The convention includes four fundamental principles, which are also deemed individual rights: the right of children to be freely heard in any administrative or judicial proceeding relating to them and the obligation to consider their views in coming to a decision; that the best interests of the child shall be a primary consideration in all actions concerning children, and that all decisions indicate how they reflect this as a consideration of supreme importance; the obligation to respect the principle of equality and nondiscrimination; and the obligation to ensure the child’s right to life, survival and development.

These principles emphasize that children are human beings and therefore deserving of respect, and that they have individual rights. A child is not an object and not property. Children are independent, separate beings with their own interests, thoughts, opinions, desires, needs and feelings, which are not necessarily the same as those of their parents and not necessarily derived from their parents’ acts or failings.

In none of the decisions approving Rohan’s deportation did those deciding his case hear him out – hear his views, his feelings, his fears, his needs or his desires. That alone makes the expulsion illegal, violating as it did Rohan’s clear rights according to the UN convention. It also violated the fundamental principle of due process, which also applies in Israeli law, requiring the views of the person affected to be heard.

Furthermore, there is no explanation in the decisions as to how the judges complied with their obligation to put the child’s best interests first. The possibility that the life of the child, whose emotional problems were known by those deciding his case, might be destroyed was only mentioned in passing. This despite a professional opinion that Rohan’s deportation would cause him irreversible harm.

The general and unproven assumption that he may benefit from being with his extended family in the Philippines — unproven if only because it contradicts Rohan’s own statements — is a fundamental distortion of the obligation to consider the best interest of the child. This consideration must be based not on general assumptions but on evaluating the best interests of the specific child. In practice, the boy is being punished for his mother’s failings and was also detained in violation of the principles of the convention and the principles of Israeli law.

The ruling in his case should have been the reverse: If his best interest requires him to remain in Israel, then his explicit right under the convention to live in a family environment should be respected, and he should be allowed to live here in Israel with his mother. Furthermore, and space does not permit going into detail, the decision violates both Rohan’s right to equality and his right to develop, which were not considered at all.

These rights were so blatantly violated as to make the decision to expel him illegal. Rohan must be returned to Israel, with his mother, for proceedings on his future that are held in compliance with the UN convention.

New right to file a complaint

In April 2014, the UN Committee on the Rights of the Child was given the authority to hear individual complaints on the violation of children’s rights.
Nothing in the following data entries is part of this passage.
/-! ### The highest difference -/

/-- The highest digit at which two buffers differ decides the order of their numbers (41_compare.md R111). -/
theorem val_lt_of_highest_digit_lt {xs ys : List Byte} {k : Nat} {x y : Byte} (hx : xs[k]? = some x)
    (hy : ys[k]? = some y) (hlt : x.toNat < y.toNat) (habove : ∀ m, k < m → xs[m]? = ys[m]?) : val xs < val ys := by
  induction xs generalizing ys k with
  | nil => cases hx
  | cons x₀ xs ih =>
    cases ys with
    | nil => cases hy
    | cons y₀ ys =>
      have hx₀ := x₀.isLt
      rw [val_cons, val_cons]
      cases k with
      | zero =>
        cases hx
        cases hy
        have htail : xs = ys := List.ext_getElem? fun m => habove (m + 1) m.succ_pos
        rw [htail]
        omega
      | succ k =>
        have htail : val xs < val ys := ih hx hy fun m hm => habove (m + 1) (Nat.succ_lt_succ hm)
        omega

/-- Every digit of a buffer is the byte read at its address, and no digit lies above the last one. -/
theorem Holds.getElem? {s : State} {a : Buffer} {xs : List Byte} (h : Holds s a xs) (k : Nat) :
    xs[k]? = if k < a.len then s.mem.read (a.base + k) else none := by
  obtain ⟨-, -, hread⟩ := h
  obtain ⟨hlen, hbytes⟩ := Memory.readRange_eq_some.1 hread
  split_ifs with hk
  · exact (hbytes k hk).symm
  · exact List.getElem?_eq_none (hlen.trans_le (not_lt.1 hk))

/-- Settles O22: with every check passed, the scan down the digits gives the numeric order. -/
theorem compareAnswersNumericOrder : Obligations.CompareAnswersNumericOrder :=
  fun _ _ _ _ _ ha hb hlen => exec_compare_answers ha hb hlen

/-- Settles O23: whichever of the two bytes is the lower, its buffer holds the lower number. -/
theorem compareDecidesAtTheHighestDifference : Obligations.CompareDecidesAtTheHighestDifference := by
  intro s a b xs ys k x y ha hb hlen hk hrx hry hne habove
  have hx : xs[k]? = some x := by rw [ha.getElem?, if_pos hk, hrx]
  have hy : ys[k]? = some y := by rw [hb.getElem?, if_pos (hlen ▸ hk), hry]
  have hdigits : ∀ m, k < m → xs[m]? = ys[m]? := fun m hm => by
    rw [ha.getElem?, hb.getElem?, ← hlen]
    exact ite_congr rfl (habove m hm) fun _ => rfl
  rw [exec_compare_answers ha hb hlen]
  rcases lt_or_gt_of_ne (mt BitVec.eq_of_toNat_eq hne) with hlt | hgt
  · rw [if_pos hlt, if_pos (val_lt_of_highest_digit_lt hx hy hlt hdigits)]
  · have hval : val ys < val xs := val_lt_of_highest_digit_lt hy hx hgt fun m hm => (hdigits m hm).symm
    rw [if_neg hgt.not_gt, if_neg hval.not_gt, if_neg hval.ne']

/-! ### COMPARE as an order -/

/-- A state shows which response was delivered last. -/
theorem State.next_deliver_inj {s : State} {r q : RspWord} :
    (Host.Outcome.next (s.deliver r) : Answer) = .next (s.deliver q) ↔ r = q := by
  refine ⟨fun h => ?_, fun h => h ▸ rfl⟩
  have hresponses : s.responses ++ [r] = s.responses ++ [q] := congrArg State.responses (Host.Outcome.next.inj h)
  exact List.singleton_inj.1 (List.append_cancel_left hresponses)

theorem rspWord_order_inj {o p : Ordering} : rspWord .ok (orderResult o) = rspWord .ok (orderResult p) ↔ o = p := by
  cases o <;> cases p <;> decide

/-- The signed reading of a response turns round with the order it shows (30_encoding.md R82). -/
theorem comparisonOf_rspWord_order_swap (o : Ordering) :
    comparisonOf (rspWord .ok (orderResult o.swap)) = -comparisonOf (rspWord .ok (orderResult o)) := by
  cases o <;> rfl

section
variable {s : State} {a b : Buffer} {xs ys : List Byte}

theorem exec_compare_orders (ha : Holds s a xs) (hb : Holds s b ys) (hlen : a.len = b.len) :
    exec (.compare a b) s = .next (s.deliver (rspWord .ok (orderResult (compare (val xs) (val ys))))) := by
  rw [exec_compare_of_holds ha hb hlen, digitsCompare_eq (ha.length.trans (hlen.trans hb.length.symm))]

/-- COMPARE shows an order exactly when the two numbers stand in it (41_compare.md R110). -/
theorem exec_compare_orders_iff (ha : Holds s a xs) (hb : Holds s b ys) (hlen : a.len = b.len) (o : Ordering) :
    exec (.compare a b) s = .next (s.deliver (rspWord .ok (orderResult o))) ↔ compare (val xs) (val ys) = o := by
  rw [exec_compare_orders ha hb hlen, State.next_deliver_inj, rspWord_order_inj]

theorem exec_compare_less_iff (ha : Holds s a xs) (hb : Holds s b ys) (hlen : a.len = b.len) :
    exec (.compare a b) s = .next (s.deliver 0b0011#4) ↔ val xs < val ys :=
  (exec_compare_orders_iff ha hb hlen .lt).trans compare_lt_iff_lt

theorem exec_compare_equal_iff (ha : Holds s a xs) (hb : Holds s b ys) (hlen : a.len = b.len) :
    exec (.compare a b) s = .next (s.deliver 0b0000#4) ↔ val xs = val ys :=
  (exec_compare_orders_iff ha hb hlen .eq).trans compare_eq_iff_eq
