-- ==== Sys2Proof/Safety.lean ====
section
/-! DEFINITION. Safety: what an outcome must be, the laws of the spec that every state of a run keeps, and the terms the
statements use. -/

namespace Sys2Proof.Machine

/-- A command is safe in a state when it answers a next state: no command of the spec ends in a fault or a refusal. -/
def Safe (i : Instr) (s : State) : Prop := ∃ t, exec i s = .next t

/-- The array stands in its canonical form. -/
def MemoryLaw (s : State) : Prop := Memory.wf s.flash = true

/-- The request in flight is a class-2 read (R28). -/
def Sequencer.readsForHost (q : Sequencer) : Bool :=
  match q.inFlight with
  | some (.hostRead _) => true
  | _ => false

/-- A READ_RECORD waits for its class-2 read (R176). -/
def PortState.waits : PortState → Bool
  | .reading _ => true
  | _ => false

/-- The capacities of R6, R28, R66, R101, R124, R142, R164 and R180, and the lists without duplicates of R101, R142 and
R164. -/
structure CapacityLaw (s : State) : Prop where
  events : s.port.events.length ≤ 32
  shared : s.sharedEntries ≤ 20
  evacuation : s.evacuationEntries ≤ 4
  tracker : s.tracker.entries.length ≤ 16
  receipts : s.receipts.length ≤ 32
  receiptsOnce : s.receipts.Nodup
  sendOnce : s.transmit.sendOnce.length ≤ 16
  sendOnceOnce : s.transmit.sendOnce.Nodup
  answers : s.gap.answers.length ≤ 8
  answersOnce : (s.gap.answers.map AnswerEntry.key).Nodup
  reads : s.map.evacuator.reads.length ≤ 4
  programs : s.sequencer.programs.length ≤ 1
  hostReads : s.sequencer.hostReads.length + s.sequencer.readsForHost.toNat ≤ s.port.state.waits.toNat

/-- The law of the intake queue (R6): no key appears in it twice, and the key of a LOCAL or BUS entry is not indexed. Its
other parts keep these two: the own seqs in the queue and in the index lie below next_seq (R82, R126), and a station that
is MOUNTING or IDLE has staged nothing, evacuates nothing and programs nothing (R16, R19, R80). -/
structure IntakeLaw (s : State) : Prop where
  keysOnce : (s.intake.map fun e => e.record.key).Nodup
  unindexed : ∀ e ∈ s.intake, (∀ former, e.source ≠ .evacuation former) → s.locate e.record.key = none
  configured : s.controller.config = none →
    s.controller.state = .mounting ∨ s.controller.state = .idle ∨ s.controller.state = .halted
  ownBelow : ∀ c, s.controller.config = some c → s.controller.state ≠ .mounting → ∃ q, s.tracker.nextSeq = some q ∧
    (∀ e ∈ s.intake, e.record.key.origin = c.stationId → e.record.key.seq < q) ∧
    ∀ k l, (k, l) ∈ s.index → k.origin = c.stationId → k.seq < q
  unused : s.controller.state = .mounting ∨ s.controller.state = .idle →
    s.intake = [] ∧ s.map.evacuator = ⟨none, [], []⟩ ∧ s.sequencer.programs = [] ∧ s.sequencer.evacuationReads = [] ∧
    (∀ lanes, s.sequencer.inFlight ≠ some (.program lanes)) ∧ ∀ r, s.sequencer.inFlight ≠ some (.evacuationRead r)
In my opinion, if Rohan is not returned to Israel to correct the injustice done to him, human rights groups in Israel would do well to consider submitting a complaint to the committee on his behalf.

This column was written not only to prevent the violation of the rights of the children whom the government intends to expel in the future, but also to call upon the government to reexamine its deportation policy and adopt the recommendations of previous governments that children attending school in Israel not be deported. That is so the best interest of the child and respect for the child are the policy principles guiding every government, and so the state faithfully complies with obligations under the UN Convention on the Rights of the Child.